━━━ Input material

-- ==== Sys2Proof/Machine/Series.lean ====
section
/-! DEFINITION. Series arithmetic on jets (R173 to R176): each rule as sums, fused steps and one final step, every rounding
with the draw of its coefficient and every exception charged to its coefficient index (R174). -/

namespace Sys2Proof.Machine

/-- How a firing rounds one element: format, mode, and the draw of each coefficient index (R80). -/
structure Ser where
  fmt  : Fmt
  rm   : Rm
  draw : Nat → Nat

/-- Coefficients with the flags charged so far. -/
abbrev Coefs := List Nat × Nat

namespace Ser

/-- Round a step that belongs to index `j`: pattern and charged flags. -/
def rnd (S : Ser) (j : Nat) (a : FP) : Nat × Nat :=
  let r := roundP S.fmt S.rm (S.draw j) a
  (r.1, chargeTo j r.2)

/-- Coefficient `i` as an operand; above the list it is +0. -/
def co (S : Ser) (a : List Nat) (i : Nat) : FP := opnd S.fmt (a.getD i 0)

/-- An exact integer. -/
def int (x : Int) : FP := (.int x, 0)

/-- One step of a sum. -/
def addStep (S : Ser) (j : Nat) (sub : Bool) (st : Option FP × Nat) (t : FP) : Option FP × Nat :=
  let t := if sub then (t.1.neg, t.2) else t
  let r := S.rnd j (match st.1 with | none => t | some s => addP S.rm s t)
  (some (valueOf S.fmt r.1, 0), st.2 ||| r.2)

/-- A sum of exact terms (R173): a leading term starts it exactly, the first term alone is rounded once, an empty sum is
+0. The value may carry flags not yet charged. -/
def sum (S : Ser) (j : Nat) (lead : Option FP) (sub : Bool) (terms : List FP) : FP × Nat :=
  let r := terms.foldl (S.addStep j sub) (lead, 0)
  (r.1.getD (.zero, 0), r.2)

/-- The pattern of a value of the format. -/
def pat (S : Ser) (a : FP) : Nat := (roundX S.fmt .rne 0 a.1).1

/-- A rule that is a sum alone. -/
def sumOnly (S : Ser) (j : Nat) (lead : Option FP) (sub : Bool) (terms : List FP) : Nat × Nat :=
  let r := S.sum j lead sub terms
  (S.pat r.1, r.2 ||| chargeTo j r.1.2)

/-- A rule that ends in one more step. -/
def fin (S : Ser) (j : Nat) (s : FP × Nat) (last : FP → FP) : Nat × Nat :=
  let r := S.rnd j (last s.1)
  (r.1, s.2 ||| r.2)

/-- Products a_i b_(m−i) for i from `lo` to `hi`. -/
def conv (S : Ser) (a b : List Nat) (m lo hi : Nat) : List FP :=
  ((List.range (hi + 1)).filter (lo ≤ ·)).map fun i => mulP (S.co a i) (S.co b (m - i))

/-- Products i a_i b_(m−i) for i from 1 to `hi`. -/
def conv1 (S : Ser) (a b : List Nat) (m hi : Nat) : List FP :=
  ((List.range (hi + 1)).filter (1 ≤ ·)).map fun (i : Nat) => mulP (int i) (mulP (S.co a i) (S.co b (m - i)))

/-- Evaluate a rule for the coefficients 0 to `k` in ascending order. -/
def build (k : Nat) (rule : List Nat → Nat → Nat × Nat) : Coefs :=
  (List.range (k + 1)).foldl (fun st j => let r := rule st.1 j; (st.1 ++ [r.1], st.2 ||| r.2)) ([], 0)

def add (S : Ser) (k : Nat) (a b : List Nat) : Coefs :=
  build k fun _ j => S.rnd j (addP S.rm (S.co a j) (S.co b j))

def sub (S : Ser) (k : Nat) (a b : List Nat) : Coefs :=
  build k fun _ j => let y := S.co b j; S.rnd j (addP S.rm (S.co a j) (y.1.neg, y.2))

def mul (S : Ser) (k : Nat) (a b : List Nat) : Coefs :=
  build k fun _ j => S.sumOnly j none false (S.conv a b j 0 j)

def fma (S : Ser) (k : Nat) (a b e : List Nat) : Coefs :=
  build k fun _ j => S.sumOnly j (some (S.co e j)) false (S.conv a b j 0 j)

def div (S : Ser) (k : Nat) (a b : List Nat) : Coefs :=
  build k fun c j => S.fin j (S.sum j (some (S.co a j)) true (S.conv b c j 1 j)) fun s => divP s (S.co b 0)

/-- FRCP: c_0 is 1/a_0, and above it the leading term is 0. -/
def rcp (S : Ser) (k : Nat) (a : List Nat) : Coefs :=
  build k fun c j =>
    S.fin j (S.sum j (some (if j = 0 then int 1 else (.zero, 0))) true (S.conv a c j 1 j)) fun s => divP s (S.co a 0)

def sqrt (S : Ser) (k : Nat) (a : List Nat) : Coefs :=
  build k fun c j =>
    if j = 0 then S.rnd 0 (sqrtP (S.co a 0))
    else S.fin j (S.sum j (some (S.co a j)) true (S.conv c c j 1 (j - 1))) fun s => divP s (mulP (int 2) (S.co c 0))

/-- The sign that FABS and FCPSGN read: that of the first coefficient that is not ±0 (R175). -/
def sigma (S : Ser) (a : List Nat) : Bool :=
  match a.find? (fun x => x % 2 ^ (fbits S.fmt - 1) != 0) with
  | some x => signOf S.fmt x
  | none => false

/-- Every sign bit inverted. -/
def flip (S : Ser) (a : List Nat) : List Nat := a.map fun x => (x ^^^ 2 ^ (fbits S.fmt - 1)) % 2 ^ fbits S.fmt

/-- The first coefficient with a given sign bit. -/
def setSign (S : Ser) (s : Bool) : List Nat → List Nat
  | [] => []
  | x :: r => withSign S.fmt s (x % 2 ^ (fbits S.fmt - 1)) :: r

/-- A special function of c_0, charged to index `j`. -/
def sf (S : Ser) (j : Nat) (fn : Sf) (a0 : Nat) : Nat × Nat :=
  let r := special fn S.fmt S.rm (S.draw j) a0
  (r.1, chargeTo j r.2)

/-- The last step of a rule with an exact irrational factor (R173): `f p` encloses the result at precision p where the
operands are finite and the result is not zero; `plain` is the step with the factor 1, whose special results stand. -/
def irr (S : Ser) (j : Nat) (plain : FP) (f : Nat → Iv) : Nat × Nat :=
  match plain.1 with
  | .num _ 0 _ false | .nan | .inf _ => S.rnd j plain
  | .num _ _ _ _ => match Iv.ziv f with
    | some v => S.rnd j (v, plain.2)
    | none => (Config.freeSpecial 11 S.fmt.code S.rm.ctorIdx (S.draw j) 0 0 % 2 ^ fbits S.fmt, chargeTo j (16 ||| plain.2))

/-- An exact number as an enclosure. -/
def iv (a : FP) : Iv :=
  match a.1 with
  | .num s m e _ => .pt (if s then -(m : Int) else m) e
  | _ => .pt 0 0

/-- A quotient whose divisor may be negative. -/
def ivDiv (p : Nat) (a : Iv) (b : Iv) : Iv := if 0 < b.lo then Iv.div p a b else Iv.div p a.neg b.neg

/-- FEXP and, with the factor ln 2, FEXP2. -/
def exp (S : Ser) (two : Bool) (k : Nat) (a : List Nat) : Coefs :=
  build k fun c j =>
    if j = 0 then S.sf 0 (if two then .exp2 else .exp) (a.getD 0 0)
    else
      let s := S.sum j none false (S.conv1 a c j j)
      if two then
        let r := S.irr j (divP s.1 (int j)) fun p => Iv.divN p (Iv.mul (p + 64) (Iv.ln2 (p + 64)) (iv s.1)) j
        (r.1, s.2 ||| r.2)
      else S.fin j s fun s => divP s (int j)

/-- FLOG and, with the first operand divided by ln 2, FLOG2. -/
def log (S : Ser) (two : Bool) (k : Nat) (a : List Nat) : Coefs :=
  build k fun c j =>
    if j = 0 then S.sf 0 (if two then .log2 else .log) (a.getD 0 0)
    else
      let s := S.sum j none false (S.conv1 c a j (j - 1))
      let ja := mulP (int j) (S.co a j)
      let den := mulP (int j) (S.co a 0)
      let plain := divP (addP S.rm ja (s.1.1.neg, s.1.2)) den
      let aj := S.co a j
      if two ∧ aj.1 ≠ .num false 0 0 false ∧ aj.1 ≠ .num true 0 0 false then
        match aj.1, s.1.1, (S.co a 0).1 with
        | .num .., .num .., .num _ am _ _ =>
          let numer (p : Nat) : Iv := Iv.add (p + 64) (Iv.div (p + 64) (iv ja) (Iv.ln2 (p + 64))) (iv s.1).neg
          if am = 0 then
            match Iv.ziv numer with
            | some v => let r := S.rnd j (divP (v, 0) den); (r.1, s.2 ||| r.2)
            | none => let r := S.rnd j (divP ja den); (r.1, s.2 ||| r.2)
          else
            let r := S.irr j (.num false 1 0 true, plain.2) fun p => ivDiv p (numer p) (iv den)
            (r.1, s.2 ||| r.2)
        | _, _, _ => let r := S.rnd j plain; (r.1, s.2 ||| r.2)
      else let r := S.rnd j plain; (r.1, s.2 ||| r.2)

/-- The coupled pair of FSIN (`cosine` false) and FCOS: the emitted series is charged to its own indices, the other one to
the index that first reads it. -/
def sinCos (S : Ser) (cosine : Bool) (k : Nat) (a : List Nat) : Coefs :=
  let step (st : List Nat × List Nat × Nat) (j : Nat) : List Nat × List Nat × Nat :=
    let (sg, kp, fl) := st
    let sIdx := if cosine then j + 1 else j
    let kIdx := if cosine then j else j + 1
    let sNew (kp : List Nat) : Nat × Nat :=
      if j = 0 then S.sf sIdx .sin (a.getD 0 0)
      else S.fin sIdx (S.sum sIdx none false (S.conv1 a kp j j)) fun s => divP s (int j)
    let kNew (sg : List Nat) : Nat × Nat :=
      if j = 0 then S.sf kIdx .cos (a.getD 0 0)
      else S.fin kIdx (S.sum kIdx none false (S.conv1 a sg j j)) fun s => divP (s.1.neg, s.2) (int j)
    if cosine then
      if j < k then let x := sNew kp; let y := kNew sg; (sg ++ [x.1], kp ++ [y.1], fl ||| x.2 ||| y.2)
      else let y := kNew sg; (sg, kp ++ [y.1], fl ||| y.2)
    else if j < k then let x := sNew kp; let y := kNew sg; (sg ++ [x.1], kp ++ [y.1], fl ||| x.2 ||| y.2)
    else let x := sNew kp; (sg ++ [x.1], kp, fl ||| x.2)
  let r := (List.range (k + 1)).foldl step ([], [], 0)
  (if cosine then r.2.1 else r.1, r.2.2)

/-- A rule c_j = (1/j) Σ i a_i u_(j−i) over an auxiliary series whose coefficient of index m is made just before c_(m+1). -/
def withAux (S : Ser) (k : Nat) (a : List Nat) (c0 : Nat × Nat) (aux : List Nat → List Nat → Nat → Nat × Nat) : Coefs :=
  let step (st : List Nat × List Nat × Nat) (m : Nat) : List Nat × List Nat × Nat :=
    let (c, u, fl) := st
    let x := aux c u m
    let u := u ++ [x.1]
    let y := S.fin (m + 1) (S.sum (m + 1) none false (S.conv1 a u (m + 1) (m + 1))) fun s => divP s (int (m + 1))
    (c ++ [y.1], u, fl ||| x.2 ||| y.2)
  let r := (List.range k).foldl step ([c0.1], [], c0.2)
  (r.1, r.2.2)

def tanh (S : Ser) (k : Nat) (a : List Nat) : Coefs :=
  S.withAux k a (S.sf 0 .tanh (a.getD 0 0)) fun c _ m =>
    S.sumOnly (m + 1) (some (if m = 0 then int 1 else (.zero, 0))) true (S.conv c c m 0 m)

def sigm (S : Ser) (k : Nat) (a : List Nat) : Coefs :=
  S.withAux k a (S.sf 0 .sigm (a.getD 0 0)) fun c _ m => S.sumOnly (m + 1) (some (S.co c m)) true (S.conv c c m 0 m)

def atan (S : Ser) (k : Nat) (a : List Nat) : Coefs :=
  let c0 := S.sf 0 .atan (a.getD 0 0)
  let step (st : List Nat × List Nat × List Nat × Nat) (m : Nat) : List Nat × List Nat × List Nat × Nat :=
    let (c, g, h, fl) := st
    let x := S.sumOnly (m + 1) (if m = 0 then some (int 1) else none) false (S.conv a a m 0 m)
    let g := g ++ [x.1]
    let y := S.fin (m + 1) (S.sum (m + 1) (some (mulP (int (m + 1)) (S.co a (m + 1)))) true (S.conv g h m 1 m))
      fun s => divP s (S.co g 0)
    let h := h ++ [y.1]
    let z := S.rnd (m + 1) (divP (S.co h m) (int (m + 1)))
    (c ++ [z.1], g, h, fl ||| x.2 ||| y.2 ||| z.2)
  let r := (List.range k).foldl step ([c0.1], [], [], c0.2)
  (r.1, r.2.2.2)

def erf (S : Ser) (k : Nat) (a : List Nat) : Coefs :=
  let c0 := S.sf 0 .erf (a.getD 0 0)
  let step (st : List Nat × List Nat × List Nat × Nat) (m : Nat) : List Nat × List Nat × List Nat × Nat :=
    let (c, q, E, fl) := st
    let x := S.sumOnly (m + 1) (some (.zero, 0)) true (S.conv a a m 0 m)
    let q := q ++ [x.1]
    let y := if m = 0 then S.sf 1 .exp x.1
      else S.fin (m + 1) (S.sum (m + 1) none false (S.conv1 q E m m)) fun s => divP s (int m)
    let E := E ++ [y.1]
    let s := S.sum (m + 1) none false (S.conv1 a E (m + 1) (m + 1))
    let z := S.irr (m + 1) (divP s.1 (int (m + 1))) fun p =>
      Iv.divN p (Iv.mul (p + 64) (Iv.twoOverSqrtPi (p + 64)) (iv s.1)) (m + 1)
    (c ++ [z.1], q, E, fl ||| x.2 ||| y.2 ||| s.2 ||| z.2)
  let r := (List.range k).foldl step ([c0.1], [], [], c0.2)
  (r.1, r.2.2.2)

def rsqrt (S : Ser) (k : Nat) (a : List Nat) : Coefs :=
  build k fun c j =>
    if j = 0 then S.rnd 0 (rsqrtP (S.co a 0))
    else
      let terms := ((List.range (j + 1)).filter (1 ≤ ·)).map fun (i : Nat) =>
        let d := 2 * j - i
        mulP (.num true d (-1) false, 0) (mulP (S.co a i) (S.co c (j - i)))
      S.fin j (S.sum j none false terms) fun s => divP s (mulP (int j) (S.co a 0))

/-- The bits of n below its top bit, from high to low. -/
def lowBits (n : Nat) : List Bool := ((List.range (bitLen n - 1)).map fun i => bitOf n i).reverse

/-- FPOWN in its three forms (R176). -/
def pown (S : Ser) (k : Nat) (a : List Nat) (n : Int) : Coefs :=
  let a0 := a.getD 0 0
  let zero : Bool := a0 % 2 ^ (fbits S.fmt - 1) == 0
  if n = 0 then (oneOf S.fmt :: List.replicate k 0, if isSig S.fmt a0 then 1 else 0)
  else if zero ∧ 0 < n then
    (lowBits n.toNat).foldl (fun st b =>
      let c := S.mul k st.1 st.1
      let d := if b then S.mul k c.1 a else (c.1, 0)
      (d.1, st.2 ||| c.2 ||| d.2)) ((List.range (k + 1)).map (a.getD · 0), if isSig S.fmt a0 then 1 else 0)
  else build k fun c j =>
    if j = 0 then let r := powN S.fmt S.rm (S.draw 0) a0 n; (r.1, r.2)
    else
      let terms := ((List.range (j + 1)).filter (1 ≤ ·)).map fun (i : Nat) =>
        mulP (int ((n + 1) * i - j)) (mulP (S.co a i) (S.co c (j - i)))
      S.fin j (S.sum j none false terms) fun s => divP s (mulP (int j) (S.co a 0))

/-- The special functions as series. -/
def special (S : Ser) (fn : Sf) (k : Nat) (a : List Nat) : Coefs :=
  match fn with
  | .exp => S.exp false k a
  | .exp2 => S.exp true k a
  | .log => S.log false k a
  | .log2 => S.log true k a
  | .sin => S.sinCos false k a
  | .cos => S.sinCos true k a
  | .tanh => S.tanh k a
  | .sigm => S.sigm k a
  | .atan => S.atan k a
  | .erf => S.erf k a

/-- FRND of a pattern (R140): pattern and flags. -/
def rint (S : Ser) (exact : Bool) (x : Nat) : Nat × Nat :=
  match valueOf S.fmt x with
  | .nan => (defNan S.fmt, if isSig S.fmt x then 1 else 0)
  | .inf _ => (x, 0)
  | .num s 0 _ _ => (withSign S.fmt s 0, 0)
  | v => match toIntX S.rm (S.draw 0) v with
    | some (i, inx) =>
      let r := roundX S.fmt .rtz 0 (.num (signOf S.fmt x) i.natAbs 0 false)
      (r.1, if exact && inx then 16 else 0)
    | none => (x, 0)

/-- FSCALE: every coefficient times 2^n (R140, R175). -/
def scale (S : Ser) (k : Nat) (a : List Nat) (n : Int) : Coefs :=
  build k fun _ j => S.rnd j (mulP (S.co a j) (.num false 1 n false, 0))

end Ser

end Sys2Proof.Machine
end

━━━━━━

• What is required:
If the word "signOf" appears in a line above, copy that line.

• Reply:
  | some x => signOf S.fmt x
      let r := roundX S.fmt .rtz 0 (.num (signOf S.fmt x) i.natAbs 0 false)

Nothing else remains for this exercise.